=== Section Start ===

-- ==== Sys2Proof/Laws/InvDrive.lean ====
section
/-! SUPPORT. The functions of Machine/Drive.lean keep the invariant and the queue. -/

namespace Sys2Proof.Machine

variable {q : List Instr}

@[simp] theorem setEmitter_inv (s : State) (p : Port) (e : Emitter) (f : EmitterSt → EmitterSt)
    (h : s.Kept q) : (State.setEmitter s p e f).Kept q := by
  unfold State.setEmitter
  try dsimp only
  repeat' split
  all_goals first
    | (with_reducible exact h)
    | (simp (maxDischargeDepth := 40) [*]; done)
    | (refine inv_of_eq h ?_ ?_ ?_ ?_ ?_ ?_ ?_ <;> with_reducible rfl)

@[simp] theorem rampTo_inv (s : State) (p : Port) (target : Nat) (e : Emitter)
    (h : s.Kept q) : (State.rampTo s p target e).Kept q := by
  unfold State.rampTo
  try dsimp only
  repeat' split
  all_goals first
    | (with_reducible exact h)
    | (simp (maxDischargeDepth := 40) [*]; done)
    | (refine inv_of_eq h ?_ ?_ ?_ ?_ ?_ ?_ ?_ <;> with_reducible rfl)

@[simp] theorem setpointWritten_inv (s : State) (p : Port) (e : Emitter)
    (h : s.Kept q) : (State.setpointWritten s p e).Kept q := by
  unfold State.setpointWritten
  try dsimp only
  repeat' split
  all_goals first
    | (with_reducible exact h)
    | (simp (maxDischargeDepth := 40) [*]; done)
    | (refine inv_of_eq h ?_ ?_ ?_ ?_ ?_ ?_ ?_ <;> with_reducible rfl)

@[simp] theorem caseDelivered_inv (s0 : State) (p : Port) (h : s0.Kept q) : (State.caseDelivered s0 p).Kept q := by
  unfold State.caseDelivered
  try dsimp only
  repeat' split
  all_goals first
    | (with_reducible exact h)
    | (simp (maxDischargeDepth := 40) [*]; done)
    | (refine inv_of_eq h ?_ ?_ ?_ ?_ ?_ ?_ ?_ <;> with_reducible rfl)

@[simp] theorem caseTempUpdate_inv (dt : Nat) (p : Port) (s0 : State) (h : s0.Kept q) : (caseTempUpdate dt p s0).Kept q := by
  unfold caseTempUpdate
  try dsimp only
  repeat' split
  all_goals first
    | (with_reducible exact h)
    | (simp (maxDischargeDepth := 40) [*]; done)
    | (refine inv_of_eq h ?_ ?_ ?_ ?_ ?_ ?_ ?_ <;> with_reducible rfl)

@[simp] theorem updateEmitter_inv (p : Port) (e : Emitter) (s : State)
    (h : s.Kept q) : (State.updateEmitter p e s).Kept q := by
  unfold State.updateEmitter
  try dsimp only
  repeat' split
  all_goals first
    | (with_reducible exact h)
    | (simp (maxDischargeDepth := 40) [*]; done)
    | (refine inv_of_eq h ?_ ?_ ?_ ?_ ?_ ?_ ?_ <;> with_reducible rfl)

@[simp] theorem groupEpoch_inv (s : State) (g : Fin 4) (h : s.Kept q) : (State.groupEpoch s g).Kept q := by
  unfold State.groupEpoch
  try dsimp only
  repeat' split
  all_goals first
    | (with_reducible exact h)
    | (simp (maxDischargeDepth := 40) [*]; done)
    | (refine inv_of_eq h ?_ ?_ ?_ ?_ ?_ ?_ ?_ <;> with_reducible rfl)

@[simp] theorem rampsDone_inv (s0 : State) (p : Port) (h : s0.Kept q) : (State.rampsDone s0 p).Kept q := by
  unfold State.rampsDone
  try dsimp only
  repeat' split
  all_goals first
    | (with_reducible exact h)
    | (simp (maxDischargeDepth := 40) [*]; done)
    | (refine inv_of_eq h ?_ ?_ ?_ ?_ ?_ ?_ ?_ <;> with_reducible rfl)

@[simp] theorem afterUpdate_inv (p : Port) (s : State) (h : s.Kept q) : (State.afterUpdate p s).Kept q := by
  unfold State.afterUpdate
  try dsimp only
  repeat' split
  all_goals first
    | (with_reducible exact h)
    | (simp (maxDischargeDepth := 40) [*]; done)
    | (refine inv_of_eq h ?_ ?_ ?_ ?_ ?_ ?_ ?_ <;> with_reducible rfl)

@[simp] theorem portUpdate_inv (p : Port) (s : State) (h : s.Kept q) : (State.portUpdate p s).Kept q := by
  unfold State.portUpdate
  try dsimp only
  repeat' split
  all_goals first
    | (with_reducible exact h)
    | (simp (maxDischargeDepth := 40) [*]; done)
    | (refine inv_of_eq h ?_ ?_ ?_ ?_ ?_ ?_ ?_ <;> with_reducible rfl)

@[simp] theorem driveUpdate_inv (dt : Nat) (s : State) (h : s.Kept q) : (driveUpdate dt s).Kept q := by
  unfold driveUpdate
  try dsimp only
  repeat' split
  all_goals first
    | (with_reducible exact h)
    | (simp (maxDischargeDepth := 40) [*]; done)
    | (refine inv_of_eq h ?_ ?_ ?_ ?_ ?_ ?_ ?_ <;> with_reducible rfl)

@[simp] theorem shutPort_inv (s : State) (p : Port) (causes : BitVec 10) (e : Option Emitter)
    (h : s.Kept q) : (State.shutPort s p causes e).Kept q := by
  unfold State.shutPort
  try dsimp only
  repeat' split
  all_goals first
    | (with_reducible exact h)
    | (simp (maxDischargeDepth := 40) [*]; done)
    | (refine inv_of_eq h ?_ ?_ ?_ ?_ ?_ ?_ ?_ <;> with_reducible rfl)

@[simp] theorem acceptFaults_inv (s : State) (fs : List FaultReport) (h : s.Kept q) : (State.acceptFaults s fs).Kept q := by
  unfold State.acceptFaults
  try dsimp only
  repeat' split
  all_goals first
    | (with_reducible exact h)
    | (simp (maxDischargeDepth := 40) [*]; done)
    | (refine inv_of_eq h ?_ ?_ ?_ ?_ ?_ ?_ ?_ <;> with_reducible rfl)

@[simp] theorem emitterFaultAccept_inv (dt : Nat) (rs : List FaultReading) (s0 : State)
    (h : s0.Kept q) : (emitterFaultAccept dt rs s0).Kept q := by
  unfold emitterFaultAccept
  try dsimp only
  repeat' split
  all_goals first
    | (with_reducible exact h)
    | (simp (maxDischargeDepth := 40) [*]; done)
    | (refine inv_of_eq h ?_ ?_ ?_ ?_ ?_ ?_ ?_ <;> with_reducible rfl)

@[simp] theorem portFault_inv (s : State) (p : Port) (cause : Nat) (h : s.Kept q) : (State.portFault s p cause).Kept q := by
  unfold State.portFault
  try dsimp only
  repeat' split
  all_goals first
    | (with_reducible exact h)
    | (simp (maxDischargeDepth := 40) [*]; done)
    | (refine inv_of_eq h ?_ ?_ ?_ ?_ ?_ ?_ ?_ <;> with_reducible rfl)

@[simp] theorem caseStaleTimeout_inv (dt : Nat) (p : Port) (s0 : State)
    (h : s0.Kept q) : (caseStaleTimeout dt p s0).Kept q := by
  unfold caseStaleTimeout
  try dsimp only
  repeat' split
  all_goals first
    | (with_reducible exact h)
    | (simp (maxDischargeDepth := 40) [*]; done)
    | (refine inv_of_eq h ?_ ?_ ?_ ?_ ?_ ?_ ?_ <;> with_reducible rfl)

@[simp] theorem caseRangeTimeout_inv (dt : Nat) (p : Port) (s0 : State)
    (h : s0.Kept q) : (caseRangeTimeout dt p s0).Kept q := by
  unfold caseRangeTimeout
  try dsimp only
  repeat' split
  all_goals first
    | (with_reducible exact h)
    | (simp (maxDischargeDepth := 40) [*]; done)
    | (refine inv_of_eq h ?_ ?_ ?_ ?_ ?_ ?_ ?_ <;> with_reducible rfl)

@[simp] theorem overtempTimeout_inv (dt : Nat) (p : Port) (s0 : State)
    (h : s0.Kept q) : (overtempTimeout dt p s0).Kept q := by
  unfold overtempTimeout
  try dsimp only
  repeat' split
  all_goals first
    | (with_reducible exact h)
    | (simp (maxDischargeDepth := 40) [*]; done)
    | (refine inv_of_eq h ?_ ?_ ?_ ?_ ?_ ?_ ?_ <;> with_reducible rfl)

@[simp] theorem proofOverdue_inv (s : State) (p : Port) (h : s.Kept q) : (State.proofOverdue s p).Kept q := by
  unfold State.proofOverdue
  try dsimp only
  repeat' split
  all_goals first
    | (with_reducible exact h)
    | (simp (maxDischargeDepth := 40) [*]; done)
    | (refine inv_of_eq h ?_ ?_ ?_ ?_ ?_ ?_ ?_ <;> with_reducible rfl)

@[simp] theorem proofDue_inv (dt : Nat) (p : Port) (s0 : State) (h : s0.Kept q) : (proofDue dt p s0).Kept q := by
  unfold proofDue
  try dsimp only
  repeat' split
  all_goals first
    | (with_reducible exact h)
    | (simp (maxDischargeDepth := 40) [*]; done)
    | (refine inv_of_eq h ?_ ?_ ?_ ?_ ?_ ?_ ?_ <;> with_reducible rfl)

@[simp] theorem proofPulse_inv (dt : Nat) (p : Port) (x : EmitterReading) (s0 : State)
    (h : s0.Kept q) : (proofPulse dt p x s0).Kept q := by
  unfold proofPulse
  try dsimp only
  repeat' split
  all_goals first
    | (with_reducible exact h)
    | (simp (maxDischargeDepth := 40) [*]; done)
    | (refine inv_of_eq h ?_ ?_ ?_ ?_ ?_ ?_ ?_ <;> with_reducible rfl)

@[simp] theorem proofMoved_inv (s : State) (p : Port) (h : s.Kept q) : (State.proofMoved s p).Kept q := by
  unfold State.proofMoved
  try dsimp only
  repeat' split
  all_goals first
    | (with_reducible exact h)
    | (simp (maxDischargeDepth := 40) [*]; done)
    | (refine inv_of_eq h ?_ ?_ ?_ ?_ ?_ ?_ ?_ <;> with_reducible rfl)

@[simp] theorem pumpNrgSample_inv (dt : Nat) (p : Port) (mv : Nat) (s0 : State)
    (h : s0.Kept q) : (pumpNrgSample dt p mv s0).Kept q := by
  unfold pumpNrgSample
  try dsimp only
  repeat' split
  all_goals first
    | (with_reducible exact h)
    | (simp (maxDischargeDepth := 40) [*]; done)
    | (refine inv_of_eq h ?_ ?_ ?_ ?_ ?_ ?_ ?_ <;> with_reducible rfl)

@[simp] theorem clearFault_inv (s : State) (p : Port) (h : s.Kept q) : (State.clearFault s p).2.Kept q := by
  unfold State.clearFault
  try dsimp only
  repeat' split
  all_goals first
    | (with_reducible exact h)
    | (simp (maxDischargeDepth := 40) [*]; done)
    | (refine inv_of_eq h ?_ ?_ ?_ ?_ ?_ ?_ ?_ <;> with_reducible rfl)

end Sys2Proof.Machine
end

=== Section End ===

__Assigned task__. Scan the entries and show every line in which the word "rampsDone" is found.

__Response area__.
@[simp] theorem rampsDone_inv (s0 : State) (p : Port) (h : s0.Kept q) : (State.rampsDone s0 p).Kept q := by
  unfold State.rampsDone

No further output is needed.